- Directed by: Mabel Normand
- Produced by: Mack Sennett, Keystone Film Company
- Starring: Roscoe Arbuckle Mabel Normand
- Release date: March 19, 1915;
- Running time: 12 minutes
- Country: United States
- Languages: Silent English intertitles

= Wished on Mabel =

1915 film

Wished on Mabel is a 1915 American short silent comedy film. It was filmed at Golden Gate Park in San Francisco, California, and directed by Mabel Normand. The short also co-stars Normand and Roscoe "Fatty" Arbuckle.

==Plot==
This "farce comedy" begins with an older, well-dressed woman sitting down on a park bench with her daughter Mabel. With a magazine in hand, "Mama" proceeds to read to the obviously bored young woman, whose spirits are lifted when nearby she sees her boyfriend "Fatty". Mabel motions to him to come sit with them. After sneaking a few quick kisses with Mabel, Fatty takes her away so they can spend time together, leaving Mama alone on the bench.

Elsewhere, a strolling "Keystone Cop" encounters a man sleeping on another park bench. The policeman uses his nightstick and foot to chase away the loiterer, who promptly spies Mama sitting by herself. Clearly an experienced thief, he sidles up to her and uses a small pair of scissors to steal a ladies' pocket-style watch suspended from her neck by a long ribbon. The thief hastily departs with the watch. Once Mama notices her timepiece is missing, she yells for help, which rouses the policeman, who is dozing on the same bench from which he had chased the thief. The officer runs to the distraught woman, feigns interest in her plight, but returns to the bench to resume his nap.

Fatty and Mabel meanwhile are playing hide-and-seek along the park's lakeside and battling a bee that has landed on Mabel's nose. Not far away, the thief admires the pilfered watch and then puts it in his trousers' pocket, which apparently has a hole, for the watch exits the cuff of his trousers and drops to the ground. The crook ambles away, unaware of the loss of his ill-gotten gain. Fatty soon finds the watch while Mabel is close by playfully splashing lake water. When she returns, he presents the watch as a gift he had bought for her. Elated, Mabel does not recognize the watch even though Fatty pins it to the lapel of her dress using a small piece of Mama's ribbon still attached to the timepiece's top metal loop or "bow".
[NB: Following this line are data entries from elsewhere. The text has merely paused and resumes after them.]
-- ==== Sys2Proof/Laws/Memory.lean ====
section
/-! SUPPORT. Sparse tables and host memory: read after write, and the canonical form kept by every operation. -/

namespace Sys2Proof.Machine

variable {α : Type}

@[simp] theorem sparseGet_nil (d : α) (a : Nat) : sparseGet d [] a = d := rfl

/-- An entry that is not listed reads as the default. -/
theorem sparseGet_of_not_mem (d : α) (m : List (Nat × α)) (a : Nat) (h : ∀ e ∈ m, e.1 ≠ a) : sparseGet d m a = d := by
  induction m with
  | nil => rfl
  | cons e m ih =>
    have h1 : e.1 ≠ a := h e (by simp)
    simp only [sparseGet, if_neg h1]
    exact ih fun e' he' => h e' (by simp [he'])

/-- What a table reads as is the default or one of its entries. -/
theorem sparseGet_mem (d : α) (m : List (Nat × α)) (a : Nat) : sparseGet d m a = d ∨ (a, sparseGet d m a) ∈ m := by
  induction m with
  | nil => exact .inl rfl
  | cons e m ih =>
    by_cases h : e.1 = a
    · right
      simp only [sparseGet, if_pos h]
      subst h
      simp
    · simp only [sparseGet, if_neg h]
      exact ih.imp_right (List.mem_cons_of_mem _)

theorem sparseGet_erase (d : α) (m : List (Nat × α)) (a b : Nat) :
    sparseGet d (sparseErase m a) b = if b = a then d else sparseGet d m b := by
  induction m with
  | nil => simp [sparseErase]
  | cons e m ih =>
    unfold sparseErase at ih ⊢
    by_cases h : e.1 = a
    · rw [List.filter_cons_of_neg (by simpa using h), ih]
      by_cases hb : b = a
      · simp [hb]
      · have : e.1 ≠ b := fun he => hb (he.symm.trans h)
        simp [hb, sparseGet, this]
    · rw [List.filter_cons_of_pos (by simpa using h)]
      by_cases hb : e.1 = b
      · have : b ≠ a := fun hba => h (hb.trans hba)
        simp [sparseGet, hb, this]
      · simp only [sparseGet, if_neg hb, ih]

theorem sparseGet_insert (d : α) (m : List (Nat × α)) (a b : Nat) (v : α) (h : ∀ e ∈ m, e.1 ≠ a) :
    sparseGet d (sparseInsert a v m) b = if b = a then v else sparseGet d m b := by
  induction m with
  | nil => simp [sparseInsert, sparseGet, eq_comm]
  | cons e m ih =>
    have he : e.1 ≠ a := h e (by simp)
    have ih := ih fun e' he' => h e' (by simp [he'])
    simp only [sparseInsert]
    split
    · by_cases hb : a = b
      · simp [sparseGet, hb]
      · simp [sparseGet, hb, Ne.symm hb]
    · by_cases hb : e.1 = b
      · have : b ≠ a := fun hba => he (hb.trans hba)
        simp [sparseGet, hb, this]
      · simp only [sparseGet, if_neg hb, ih]

/-- Read after write, of any table. -/
theorem sparseGet_set [DecidableEq α] (d : α) (m : List (Nat × α)) (a b : Nat) (v : α) :
    sparseGet d (sparseSet d m a v) b = if b = a then v else sparseGet d m b := by
  unfold sparseSet
  split
  · next h => rw [sparseGet_erase, h]
  · rw [sparseGet_insert _ _ _ _ _ (by simp [sparseErase]), sparseGet_erase]
    split <;> simp_all

theorem mem_sparseInsert {a : Nat} {v : α} {m : List (Nat × α)} {e : Nat × α} (h : e ∈ sparseInsert a v m) :
    e = (a, v) ∨ e ∈ m := by
  induction m with
  | nil => simpa [sparseInsert] using h
  | cons x m ih =>
    simp only [sparseInsert] at h
    split at h
    · simpa using h
    · rcases List.mem_cons.mp h with h | h
      · exact .inr (by simp [h])
      · exact (ih h).imp_right (List.mem_cons_of_mem _)

/-- Every entry of a written table is the entry written or an entry of the table before. -/
theorem mem_sparseSet [DecidableEq α] {d : α} {m : List (Nat × α)} {a : Nat} {v : α} {e : Nat × α}
    (h : e ∈ sparseSet d m a v) : e = (a, v) ∨ e ∈ m := by
  unfold sparseSet at h
  split at h
  · exact .inr (List.mem_of_mem_filter h)
  · exact (mem_sparseInsert h).imp_right List.mem_of_mem_filter

theorem sparseInsert_pairwise {a : Nat} {v : α} {m : List (Nat × α)} (hm : m.Pairwise fun x y => x.1 < y.1)
    (ha : ∀ e ∈ m, e.1 ≠ a) : (sparseInsert a v m).Pairwise fun x y => x.1 < y.1 := by
  induction m with
  | nil => simp [sparseInsert]
  | cons x m ih =>
    have hx := List.pairwise_cons.mp hm
    simp only [sparseInsert]
    split
    · next hlt =>
      refine List.pairwise_cons.mpr ⟨fun e he => ?_, hm⟩
      rcases List.mem_cons.mp he with he | he
      · simpa [he] using hlt
      · exact hlt.trans (hx.1 e he)
    · next hge =>
      refine List.pairwise_cons.mpr ⟨fun e he => ?_, ih hx.2 fun e he => ha e (by simp [he])⟩
      rcases mem_sparseInsert he with he | he
      · have : x.1 ≠ a := ha x (by simp)
        subst he
        exact lt_of_le_of_ne (Nat.le_of_not_lt hge) this
      · exact hx.1 e he

/-- A write keeps the canonical form. -/
theorem sparseSet_wf [DecidableEq α] {d : α} {m : List (Nat × α)} (h : sparseWf d m) (a : Nat) (v : α) :
    sparseWf d (sparseSet d m a v) := by
  refine ⟨?_, fun e he => ?_⟩
  · unfold sparseSet
    split
    · exact h.1.filter _
    · exact sparseInsert_pairwise (h.1.filter _) (by simp [sparseErase])
  · unfold sparseSet at he
    split at he
    · exact h.2 e (List.mem_of_mem_filter he)
    · next hv =>
      rcases mem_sparseInsert he with he | he
      · simpa [he] using hv
      · exact h.2 e (List.mem_of_mem_filter he)

/-- Read after write of host memory. -/
theorem Memory.read_write (m : Memory) (a b : Nat) (v : Byte) :
    (m.write a v).read b = if b = a then v else m.read b := sparseGet_set _ _ _ _ _

@[simp] theorem Memory.read_write_self (m : Memory) (a : Nat) (v : Byte) : (m.write a v).read a = v := by
  simp [Memory.read_write]

theorem Memory.read_write_ne (m : Memory) {a b : Nat} (v : Byte) (h : b ≠ a) : (m.write a v).read b = m.read b := by
  simp [Memory.read_write, h]

/-- A byte write keeps the canonical form. -/
theorem Memory.write_wf {m : Memory} (h : m.wf) (a : Nat) (v : Byte) : (m.write a v).wf := sparseSet_wf h a v

/-- A run of bytes written reads back byte by byte, and every other byte is as before. -/
theorem Memory.read_writeBytes (m : Memory) (a : Nat) (bs : List Byte) (b : Nat) :
    (m.writeBytes a bs).read b = if a ≤ b ∧ b < a + bs.length then bs.getD (b - a) 0 else m.read b := by
  induction bs generalizing m a with
  | nil => simp [Memory.writeBytes]
  | cons x bs ih =>
    simp only [Memory.writeBytes, ih, Memory.read_write, List.length_cons]
    by_cases h : b = a
    · subst h; simp
    · by_cases h1 : a + 1 ≤ b ∧ b < a + 1 + bs.length
      · have e : b - a = (b - (a + 1)) + 1 := by omega
        rw [if_pos h1, if_pos (by omega), e, List.getD_cons_succ]
      · rw [if_neg h1, if_neg h, if_neg (by omega)]

/-- A run of bytes written keeps the canonical form. -/
theorem Memory.writeBytes_wf {m : Memory} (h : m.wf) (a : Nat) (bs : List Byte) : (m.writeBytes a bs).wf := by
  induction bs generalizing m a with
  | nil => exact h
  | cons x bs ih => exact ih (Memory.write_wf h a x) (a + 1)

end Sys2Proof.Machine
end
While Fatty leaves to buy sweets at a concession stand, the passing thief notices Mabel wearing "his" watch after realizing he had lost it. A struggle for the watch ensues. Fatty hears the ruckus and rushes to Mabel's aid as Mama also arrives and sees her stolen property. Fatty and the thief frantically pass the watch back and forth to one another, each man disavowing any connection to it. Mama then reclaims the watch, recognizes the thief, and calls again for help. The snoozing officer, who was awakened by his angry police chief, finally appears. The crook flees, but the cop finds him hiding between two large rocks. He cracks him on the head with his nightstick and carries the unconscious thief off to jail. The film ends with Fatty putting his arms around Mama and Mabel and all three happily walking away together.

==Cast==
- Mabel Normand as Mabel
- Roscoe "Fatty" Arbuckle as Fatty
- Alice Davenport as Mabel's mother
- Joe Bordeaux as Thief
- Edgar Kennedy as Cop
- Glen Cavender as Pedestrian in park
- Ted Edwards as Man on bench
- Billy Gilbert as Police chief

==Production and cast notes==
- Directed by Mabel Normand, Wished on Mabel is one of no less than a staggering 188 shorts in which Normand performed from the beginning of 1911 through 1915. This breakneck pace in production amounted to her working in shorts that were generally organized, quickly rehearsed, filmed, and edited on an average of one every 10 days for five straight years.
- Wished on Mabel is among three one-reel shorts that Mabel Normand and Roscoe Arbuckle made with other Keystone cast and crew while on location in San Francisco and the Bay Area between March 25 and April 18, 1915. In addition to filming Wished on Mabel, Keystone personnel shot footage for Mabel and Fatty Viewing the World's Fair at San Francisco and for Mabel's Wilful Way, the latter being filmed in Oakland, across the bay from San Francisco.
- Several early features of Golden Gate Park can be seen in Wished on Mabel. One prominent structure in the film is Stone Bridge (or Rustic Bridge), which connects the park's south-side mainland to Strawberry Hill, an island in Stow Lake. The original bridge, completed in 1893, was partially reconstructed after it was damaged by a massive earthquake that struck San Francisco in 1906, just nine years prior to the filming of Wished on Mabel.